Helping Far, Helping Near

When yet another team sets off from the Department of Obstetrics, Gynecology and Reproductive Science for some remote location in Africa or Central America, its thoughts are on how to provide the superior standard of care, considered to be the routine at home, to women in drastically resource poor settings.  Upon returning, what our teams often realize is that the tremendous expertise they develop in these countries is the very thing that makes them the experts in their own fields at home.  Fistula repair is the perfect example of this.

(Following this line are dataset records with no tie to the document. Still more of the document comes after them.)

-- ==== Sys2Proof/Machine/Range.lean ====
section
/-! DEFINITION. Range maintenance: the range instructions, directories, relocation and table walks (R61, R252 to R254,
R365 to R376). -/

namespace Sys2Proof.Machine

/-! ### Issue (R61, R196, R252) -/

/-- Supervisor mode, else PRIV with the opcode as detail (R61, R500). -/
def supervisorOnly (s : State) (opcode : Nat) : Except Stop Unit :=
  check (s.cur.2 = 4) (trapping causePriv 0 2 (s.fly.ba.setWidth 64) (BitVec.ofNat 64 opcode))

/-- Issue a range command with its captured operands. -/
def startRange (s : State) (o : Op) (asid b c : Word) (sl : BitVec 4) : Except Stop State :=
  startOp s { o with asid := asid.extractLsb' 0 16, a := asid, b := b, c := c, slk := slackOf s sl,
                     nums := [(me s).asid.toNat] }

/-- `rngIns`: Insert a descriptor (R252). -/
def slotRngIns (t a b : Reg) (sl : BitVec 4) (s : State) : Except Stop State := do
  let asid ← readS s a
  let va ← readS s b
  opRoom s
  supervisorOnly s 0x40
  aligned 2 2 va 32
  startRange s (newOp s (.rngIns t a b sl) t) asid va 0 sl

def execRngIns (t a b : Reg) (sl : BitVec 4) (s : State) : Host.Outcome State Fault Refusal := settle s (slotRngIns t a b sl s)

/-- `rngDel`: Remove a range (R252). -/
def slotRngDel (t a b : Reg) (sl : BitVec 4) (s : State) : Except Stop State := do
  let asid ← readS s a
  let va ← readS s b
  opRoom s
  supervisorOnly s 0x41
  startRange s (newOp s (.rngDel t a b sl) t) asid va 0 sl

def execRngDel (t a b : Reg) (sl : BitVec 4) (s : State) : Host.Outcome State Fault Refusal := settle s (slotRngDel t a b sl s)

/-- `rngSplit`: Split a range (R252). -/
def slotRngSplit (t a b : Reg) (sl : BitVec 4) (s : State) : Except Stop State := do
  let asid ← readS s a
  let va ← readS s b
  opRoom s
  supervisorOnly s 0x42
  aligned 2 2 va 4096
  startRange s (newOp s (.rngSplit t a b sl) t) asid va 0 sl

def execRngSplit (t a b : Reg) (sl : BitVec 4) (s : State) : Host.Outcome State Fault Refusal := settle s (slotRngSplit t a b sl s)

/-- `rngMerge`: Join a range with the next (R252). -/
def slotRngMerge (t a b : Reg) (sl : BitVec 4) (s : State) : Except Stop State := do
  let asid ← readS s a
  let va ← readS s b
  opRoom s
  supervisorOnly s 0x43
  startRange s (newOp s (.rngMerge t a b sl) t) asid va 0 sl

def execRngMerge (t a b : Reg) (sl : BitVec 4) (s : State) : Host.Outcome State Fault Refusal := settle s (slotRngMerge t a b sl s)

/-- `rngInv`: Invalidate range table entries (R252, R353). -/
def slotRngInv (t a b c : Reg) (all : Bool) (sl : BitVec 4) (s : State) : Except Stop State := do
  let asid ← readS s a
  let va ← readS s b
  let len ← readS s c
  opRoom s
  supervisorOnly s 0x44
  startRange s (newOp s (.rngInv t a b c all sl) t) asid va len sl

def execRngInv (t a b c : Reg) (all : Bool) (sl : BitVec 4) (s : State) : Host.Outcome State Fault Refusal := settle s (slotRngInv t a b c all sl s)

/-- `rngReloc`: Relocate a range (R252, R254). -/
def slotRngReloc (t a b c : Reg) (sl : BitVec 4) (s : State) : Except Stop State := do
  let asid ← readS s a
  let va ← readS s b
  let off ← readS s c
  opRoom s
  supervisorOnly s 0x45
  startRange s (newOp s (.rngReloc t a b c sl) t) asid va off sl

def execRngReloc (t a b c : Reg) (sl : BitVec 4) (s : State) : Host.Outcome State Fault Refusal := settle s (slotRngReloc t a b c sl s)

/-- Issue of the residency instructions (R252). -/
def startResidency (s : State) (i : Instr) (t a b c : Reg) (sl : BitVec 4) : Except Stop State := do
  let asid ← readS s a
  let va ← readS s b
  let mask ← readS s c
  opRoom s
  supervisorOnly s 0x46
  startRange s (newOp s i t) asid va mask sl

/-- `rngResOr`: Set residency bits (R252). -/
def slotRngResOr (t a b c : Reg) (sl : BitVec 4) (s : State) : Except Stop State :=
  startResidency s (.rngResOr t a b c sl) t a b c sl

def execRngResOr (t a b c : Reg) (sl : BitVec 4) (s : State) : Host.Outcome State Fault Refusal := settle s (slotRngResOr t a b c sl s)

/-- `rngResAndn`: Clear residency bits (R252). -/
def slotRngResAndn (t a b c : Reg) (sl : BitVec 4) (s : State) : Except Stop State :=
  startResidency s (.rngResAndn t a b c sl) t a b c sl

def execRngResAndn (t a b c : Reg) (sl : BitVec 4) (s : State) : Host.Outcome State Fault Refusal := settle s (slotRngResAndn t a b c sl s)

/-- `rngResWr`: Write the residency mask (R252). -/
def slotRngResWr (t a b c : Reg) (sl : BitVec 4) (s : State) : Except Stop State :=
  startResidency s (.rngResWr t a b c sl) t a b c sl

def execRngResWr (t a b c : Reg) (sl : BitVec 4) (s : State) : Host.Outcome State Fault Refusal := settle s (slotRngResWr t a b c sl s)

/-- `rngRd`: Read the covering descriptor (R252). -/
def slotRngRd (t a b c : Reg) (sl : BitVec 4) (s : State) : Except Stop State := do
  let asid ← readS s a
  let va ← readS s b
  let dst ← readS s c
  opRoom s
  supervisorOnly s 0x47
  aligned 2 2 dst 8
  spmBounds 2 2 dst.toNat 32
  startRange s (newOp s (.rngRd t a b c sl) t) asid va dst sl

def execRngRd (t a b c : Reg) (sl : BitVec 4) (s : State) : Host.Outcome State Fault Refusal := settle s (slotRngRd t a b c sl s)

/-! ### Descriptors of a directory (R365 to R368, R374, R375) -/

/-- Segments a range has. -/
def segments (d : BitVec 256) : Nat := dSegs d

/-- First unit of segment `i`, counted from the range's first (R372). -/
def segStart (d : BitVec 256) (i : Nat) : Nat := ceilDiv (i * dLen d) (segments d)

/-- The device generation number's bits 15:0 in a descriptor that the device writes (R374). -/
def stamp (gen : BitVec 32) (d : BitVec 256) : BitVec 256 :=
  (d &&& ~~~ ((0xFFFF#256) <<< 48)) ||| ((gen.setWidth 16).setWidth 256 <<< 48)

/-- A descriptor with another span, segment count and residency mask (R375). -/
def reshape (d : BitVec 256) (vbase len nseg : Nat) (res : Nat) : BitVec 256 :=
  let keep := ~~~ ((BitVec.ofNat 256 (2 ^ 44 - 1)) ||| (BitVec.ofNat 256 (2 ^ 44 - 1) <<< 64) |||
    (0x3F#256 <<< 116) ||| (BitVec.ofNat 256 (2 ^ 64 - 1) <<< 192))
  (d &&& keep) ||| BitVec.ofNat 256 vbase ||| (BitVec.ofNat 256 len <<< 64) |||
    (BitVec.ofNat 256 (nseg % 64) <<< 116) ||| (BitVec.ofNat 256 (res % 2 ^ 64) <<< 192)

/-- A descriptor with another residency mask. -/
def withRes (d : BitVec 256) (res : BitVec 64) : BitVec 256 :=
  (d &&& BitVec.ofNat 256 (2 ^ 192 - 1)) ||| (res.setWidth 256 <<< 192)

/-- A descriptor with another offset. -/
def withOff (d : BitVec 256) (off : BitVec 45) : BitVec 256 :=
  (d &&& ~~~ (BitVec.ofNat 256 (2 ^ 45 - 1) <<< 128)) ||| (off.setWidth 256 <<< 128)

/-- Bits at and above a range's segment count are zero (R375). -/
def trimRes (d : BitVec 256) (res : BitVec 64) : BitVec 64 := res &&& BitVec.ofNat 64 (2 ^ segments d - 1)

/-- Every segment of the former ranges that units `[lo, hi)` overlap was resident (R253). Units count from VBASE. -/
def residentOver (d : BitVec 256) (lo hi : Nat) : Bool :=
  (List.range (segments d)).all (fun i =>
    !(decide (segStart d i < hi ∧ lo < segStart d (i + 1))) || (dRes d).getLsbD i)

/-- Residency mask of a range of `len` units in `n` segments, given which spans of units were resident (R253). -/
def newRes (len n : Nat) (was : Nat → Nat → Bool) : Nat :=
  (List.range n).foldl (fun m i => if was (ceilDiv (i * len) n) (ceilDiv ((i + 1) * len) n) then m + 2 ^ i else m) 0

“Obstetric fistula is a tremendous problem in sub-Saharan Africa,” says Charles Ascher-Walsh MD, Assistant Professor, Director of Gynecology and Urogynecology, Department of Obstetrics, Gynecology and Reproductive Science.  “In many countries there is very little maternal health care and, as a result, maternal mortality rates top 1% in some of these countries.  These rates are unfathomable in the United States.”  If a woman is lucky enough to survive childbirth, the rates of developing some type of post-partum fistula vary between 2 to 5 per thousand births.  This equates to between 50,000 and 100,000 new cases of vesico-vaginal fistula in West Africa alone every year.  These women, constantly drenched in their own urine, become social outcasts and live a life of physical and social misery.  This problem, however, often has a surgical cure that can reinstitute these women into society.